I’m writing a 1D convolution kernel. This is my initial code
__global__ void conv1d(const float *A, const float* B, float *C, size_t N, size_t K) {
const int tid = threadIdx.x;
float res[COARSE_FACTOR] = {0};
const int index = tid + blockIdx.x * BLOCK_SIZE * COARSE_FACTOR;
const int COARSE_BLOCK_SIZE = BLOCK_SIZE * COARSE_FACTOR;
__shared__ float sA[COARSE_BLOCK_SIZE * 2], sB[COARSE_BLOCK_SIZE * 2];
const int offset = -((int)K / 2);
int a_index, b_index;
for (int i = 0; i < (K + COARSE_BLOCK_SIZE - 1) / COARSE_BLOCK_SIZE; i++) {
b_index = i * COARSE_BLOCK_SIZE + tid;
a_index = index + offset + i * COARSE_BLOCK_SIZE;
if (i == 0) {
for (int j = 0; j < COARSE_BLOCK_SIZE; j += BLOCK_SIZE) {
int base_index = j + tid;
int pos0 = a_index + j;
sA[base_index] = (pos0 >= 0 && pos0 < N) ? A[pos0] : 0;
}
for (int j = 0; j < COARSE_BLOCK_SIZE; j += BLOCK_SIZE) {
int base_index = j + tid + COARSE_BLOCK_SIZE;
int pos0 = a_index + j + COARSE_BLOCK_SIZE;
sA[base_index] = (pos0 >= 0 && pos0 < N) ? A[pos0] : 0;
}
} else {
for (int j = 0; j < COARSE_BLOCK_SIZE; j += BLOCK_SIZE) {
int base_index = tid + j;
sA[base_index] = sA[base_index + COARSE_BLOCK_SIZE];
int pos = a_index + COARSE_BLOCK_SIZE + j;
sA[base_index + COARSE_BLOCK_SIZE] = (pos < N) ? A[pos] : 0;
}
}
for (int j = 0; j < COARSE_BLOCK_SIZE; j += BLOCK_SIZE) {
int pos = b_index + j;
sB[tid + j] = (pos < K) ? B[pos] : 0;
}
__syncthreads();
for (int k = 0; k < COARSE_FACTOR; k++) {
for (int j = 0; j < COARSE_BLOCK_SIZE; j++) {
res[k] += sA[j + k * BLOCK_SIZE + tid] * sB[j];
}
}
__syncthreads();
}
for (int j = 0; j < COARSE_BLOCK_SIZE; j += BLOCK_SIZE) {
if (index + j < N)
C[index + j] = res[j / BLOCK_SIZE];
}
}
The code uses thread coarsening, where each thread calculates COARSE_FACTOR
results with stride BLOCK_SIZE
. I then modified the code so that each thread calculates COARSE_FACTOR
consecutive results:
// New code for calculating results
for (int k = 0; k < COARSE_FACTOR; k++) {
for (int j = 0; j < COARSE_BLOCK_SIZE; j++) {
res[k] += sA[j + k + COARSE_FACTOR * tid] * sB[j];
}
}
// New code for saving calculated results
for (int j = 0; j < COARSE_FACTOR; j++) {
int index = COARSE_BLOCK_SIZE * blockIdx.x + tid * COARSE_FACTOR + j;
if (index < N)
C[index] = res[j];
}
To my surprise, the modified code run around 50% faster on my device (RTX 3060).

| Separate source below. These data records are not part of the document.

-- ==== Sys2Proof/Machine/Core.lean ====
section
/-! DEFINITION. The machine as the host's interface takes it. -/

def Sys2Proof.core : Host.Core :=
  { State := Sys2Proof.Machine.State
    Fault := Sys2Proof.Machine.Fault
    Refusal := Sys2Proof.Machine.Refusal
    step := Sys2Proof.Machine.step
    reset := Sys2Proof.Machine.State.reset }
end

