-- ==== Sys2Proof/Certificates/Slice0/Obligations.lean ====
section
/-! DEFINITION. The statements for the provers, one `Obligations.<Name>` each, in the order of the spec's files. -/

open Sys2Proof Sys2Proof.Machine

/-! ## Reset and the register map -/

/-- R261: the reset value of every piece of state, host-side records (R204) included. -/
def Obligations.ResetGivesEveryStatedValue : Prop :=
  readOffset State.reset.block 0x000 = 0 ∧ State.reset.block.status = 0 ∧
  State.reset.block.req = 0x180020C0 ∧ State.reset.block.carrierKhz = 0 ∧
  State.reset.block.hdr = 0 ∧ State.reset.block.one = 0 ∧ State.reset.block.zero = 0 ∧
  State.reset.block.sercfg = 0 ∧
  State.reset.block.word.w0 = 0 ∧ State.reset.block.word.w1 = 0 ∧
  State.reset.block.word.w2 = 0 ∧ State.reset.block.word.w3 = 0 ∧
  State.reset.block.pulse = List.replicate 258 0 ∧ State.reset.block.pulseLen = 0 ∧
  State.reset.block.carrierHz = 0 ∧ State.reset.sink = [] ∧
  State.reset.host.climate =
    ⟨false, .known .cool, .celsius 24, .known .auto, .known .off, false, false, false⟩ ∧
  State.reset.host.lkg = ⟨.known .cool, .celsius 24, .known .auto, .known .off⟩

/-- R260: a reset at any point puts the whole block into its reset state, empties the sink history and emits nothing.
That the host's records and its queue stay is the model's reading (log entry 6). -/
def Obligations.ResetEventResetsBlockAndSink : Prop :=
  ∀ (s : State) (rest : List HostEvent),
    step (s.withQueue (.reset :: rest)) =
      .next { block := State.reset.block, sink := [], host := { s.host with queue := rest } }

/-- R262: SERIALIZE, TRANSMIT and ENCODE straight after reset. -/
def Obligations.CommandsStraightAfterReset : Prop :=
  (∃ t, exec .serialize State.reset = .next t ∧ t.block.pulseLen = 0 ∧ t.block.carrierHz = 0) ∧
  (∃ t, exec .transmit State.reset = .next t ∧ t.sink = [⟨0, []⟩]) ∧
  (∃ t, exec .encode State.reset = .next t ∧
    t.block.word = ⟨0x00E083C3, 0x002000A0, 0x05000000, 0x000000EB⟩)

/-- The read values of R21's map: each register at its offset, the PULSE window two entries a word, 0 everywhere else. -/
def Obligations.RegisterMapReadValues : Prop :=
  ∀ b : Block,
    readOffset b 0x000 = 0 ∧ readOffset b 0x004 = b.status ∧ readOffset b 0x008 = b.req ∧
    readOffset b 0x00C = b.carrierKhz ∧ readOffset b 0x010 = b.hdr ∧ readOffset b 0x014 = b.one ∧
    readOffset b 0x018 = b.zero ∧ readOffset b 0x01C = b.sercfg ∧
    readOffset b 0x020 = b.word.w0 ∧ readOffset b 0x024 = b.word.w1 ∧
    readOffset b 0x028 = b.word.w2 ∧ readOffset b 0x02C = b.word.w3 ∧
    readOffset b 0x030 = b.pulseLen ∧ readOffset b 0x034 = b.carrierHz ∧
    (∀ k : Fin 129, readOffset b (BitVec.ofNat 12 (0x100 + 4 * k)) =
      BitVec.ofNat 32 (65536 * (b.pulse.getD (2 * k + 1) 0).toNat + (b.pulse.getD (2 * k) 0).toNat)) ∧
    (∀ a : Offset, a.toNat % 4 = 0 →
      (0x038 ≤ a.toNat ∧ a.toNat < 0x100) ∨ 0x304 ≤ a.toNat → readOffset b a = 0)

/-! ## The bus -/

/-- R63, R67: a legal read answers the register's value and has no side effect. -/
def Obligations.LegalReadAnswersAndChangesNothing : Prop :=
  ∀ (s : State) (rest : List HostEvent) (a : Offset), a.toNat % 4 = 0 →
    step (s.withQueue (.access (.read a 4) :: rest)) =
      .next { s with host := { s.host with
        queue := rest, log := s.host.log ++ [.value (readOffset s.block a)] } }

/-- R63 on a RW register: its writable bits are stored and read back with the reserved bits 0, every other offset reads as
before, and nothing else of the machine changes but the host's queue and log. -/
def Obligations.WriteReadsBackUnderItsMask : Prop :=
  ∀ (s : State) (rest : List HostEvent) (v : Word) (a : Offset) (mask : Word),
    (a, mask) ∈ ([(0x008, 0xFFFF3FFF), (0x00C, 0x0000FFFF), (0x010, 0xFFFFFFFF), (0x014, 0xFFFFFFFF),
      (0x018, 0xFFFFFFFF), (0x01C, 0x0001FFFF), (0x020, 0xFFFFFFFF), (0x024, 0xFFFFFFFF),
      (0x028, 0xFFFFFFFF), (0x02C, 0xFFFFFFFF)] : List (Offset × Word)) →
    ∃ t, step (s.withQueue (.access (.write a 4 v) :: rest)) = .next t ∧
      readOffset t.block a = v &&& mask ∧
      (∀ c : Offset, c.toNat % 4 = 0 → c ≠ a → readOffset t.block c = readOffset s.block c) ∧
      t.block.pulse = s.block.pulse ∧ t.sink = s.sink ∧
      t.host = { s.host with queue := rest, log := s.host.log ++ [.written] }

/-- R23: a write to STATUS clears ILL exactly when bit 0 of the datum is 1; nothing else of the block changes. -/
def Obligations.StatusIsWriteOneToClear : Prop :=
  ∀ (s : State) (rest : List HostEvent) (v : Word),
    ∃ t, step (s.withQueue (.access (.write 0x004 4 v) :: rest)) = .next t ∧
      t.block.status.getLsbD 0 = (s.block.status.getLsbD 0 && !v.getLsbD 0) ∧
      (∀ i, 1 ≤ i → t.block.status.getLsbD i = s.block.status.getLsbD i) ∧
      { t.block with status := s.block.status } = s.block ∧ t.sink = s.sink ∧
      t.host = { s.host with queue := rest, log := s.host.log ++ [.written] }

/-- R234: an aligned 32-bit write to a read-only register (PULSE_LEN 0x030, CARRIER_HZ 0x034, the window 0x100-0x300) or to a
reserved offset is ignored; a read of a reserved offset answers 0; neither is a BusError. -/
def Obligations.ReadOnlyAndReservedWritesIgnored : Prop :=
  ∀ (s : State) (rest : List HostEvent) (a : Offset), a.toNat % 4 = 0 → 0x030 ≤ a.toNat →
    (∀ v : Word, step (s.withQueue (.access (.write a 4 v) :: rest)) =
      .next { s with host := { s.host with queue := rest, log := s.host.log ++ [.written] } }) ∧
    ((0x038 ≤ a.toNat ∧ a.toNat < 0x100) ∨ 0x304 ≤ a.toNat →
      step (s.withQueue (.access (.read a 4) :: rest)) =
        .next { s with host := { s.host with queue := rest, log := s.host.log ++ [.value 0] } })
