-- ==== Sys2Proof/Laws/Serializer.lean ====
section
/-! SUPPORT. The lengths of the raw train and of the train, and what the filled buffer holds. -/

namespace Sys2Proof.Laws

open Sys2Proof.Machine

/-- The capped count is at most `MAX_BITS` (R152). -/
theorem cappedCount_le (c : Word) : cappedCount c ≤ 128 := Nat.min_le_right _ _

/-- The raw train is a header pair and a pair per bit (R153). -/
theorem rawTrain_length (b : Block) : (rawTrain b).length = 2 + 2 * cappedCount b.sercfg := by
  simp [rawTrain, pairOf, List.length_flatMap]
  omega

/-- A train fits the PULSE buffer (R157). -/
theorem train_length_le (b : Block) : (train b).length ≤ 258 := by
  have h := List.length_filter_le (· ≠ 0) (rawTrain b)
  have := cappedCount_le b.sercfg
  have := rawTrain_length b
  unfold train
  omega

/-- No entry of a train is 0 (R154). -/
theorem zero_notMem_train (b : Block) : 0 ∉ train b := by
  simp [train]

/-- The filled buffer has its size. -/
theorem padTrain_length {p : List Duration} (h : p.length ≤ 258) : (padTrain p).length = 258 := by
  simp [padTrain, Config.pulseCap]
  omega

/-- The filled buffer holds the train, then zeros (R157). -/
theorem padTrain_getD (p : List Duration) (k : Nat) :
    (padTrain p).getD k 0 = if k < p.length then p.getD k 0 else 0 := by
  unfold padTrain
  by_cases h : k < p.length
  · rw [List.getD_append _ _ _ _ h, if_pos h]
  · rw [List.getD_append_right _ _ _ _ (by omega)]
    simp [h]

/-- The carrier in Hz is the kHz field times 1000, with no wrap (R158). -/
theorem carrierInHz_toNat (w : Word) : (carrierInHz w).toNat = 1000 * (khzField w).toNat := by
  have := (khzField w).isLt
  simp [carrierInHz, BitVec.toNat_mul]
  omega

end Sys2Proof.Laws
end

Profiling two codes above with ncu
results in following:
Initial code:
Registers Per Thread register/thread 242
Block Limit Registers block 8
Block Limit Shared Mem block 12
Theoretical Active Warps per SM warp 8
Theoretical Occupancy % 16.67
Achieved Occupancy % 16.14
Achieved Active Warps Per SM warp 7.75
And the modified code:
Registers Per Thread register/thread 40
Block Limit Registers block 48
Block Limit Shared Mem block 20
Theoretical Active Warps per SM warp 16
Theoretical Occupancy % 33.33
Achieved Occupancy % 31.22
Achieved Active Warps Per SM warp 14.99
The modified code somehow reduces the register usage to 40 regs/thread, which also leads to increased occupancy. I also notice that if I increase the COARSE_FACTOR
in the modified code pass a certain threshold (10 on my device, which I think is dictated by the maximum shared memory per MP), the registers usage jump to 255 regs/thread.
Can someone explain what is this behavior? And where I can read more about it. Thank you.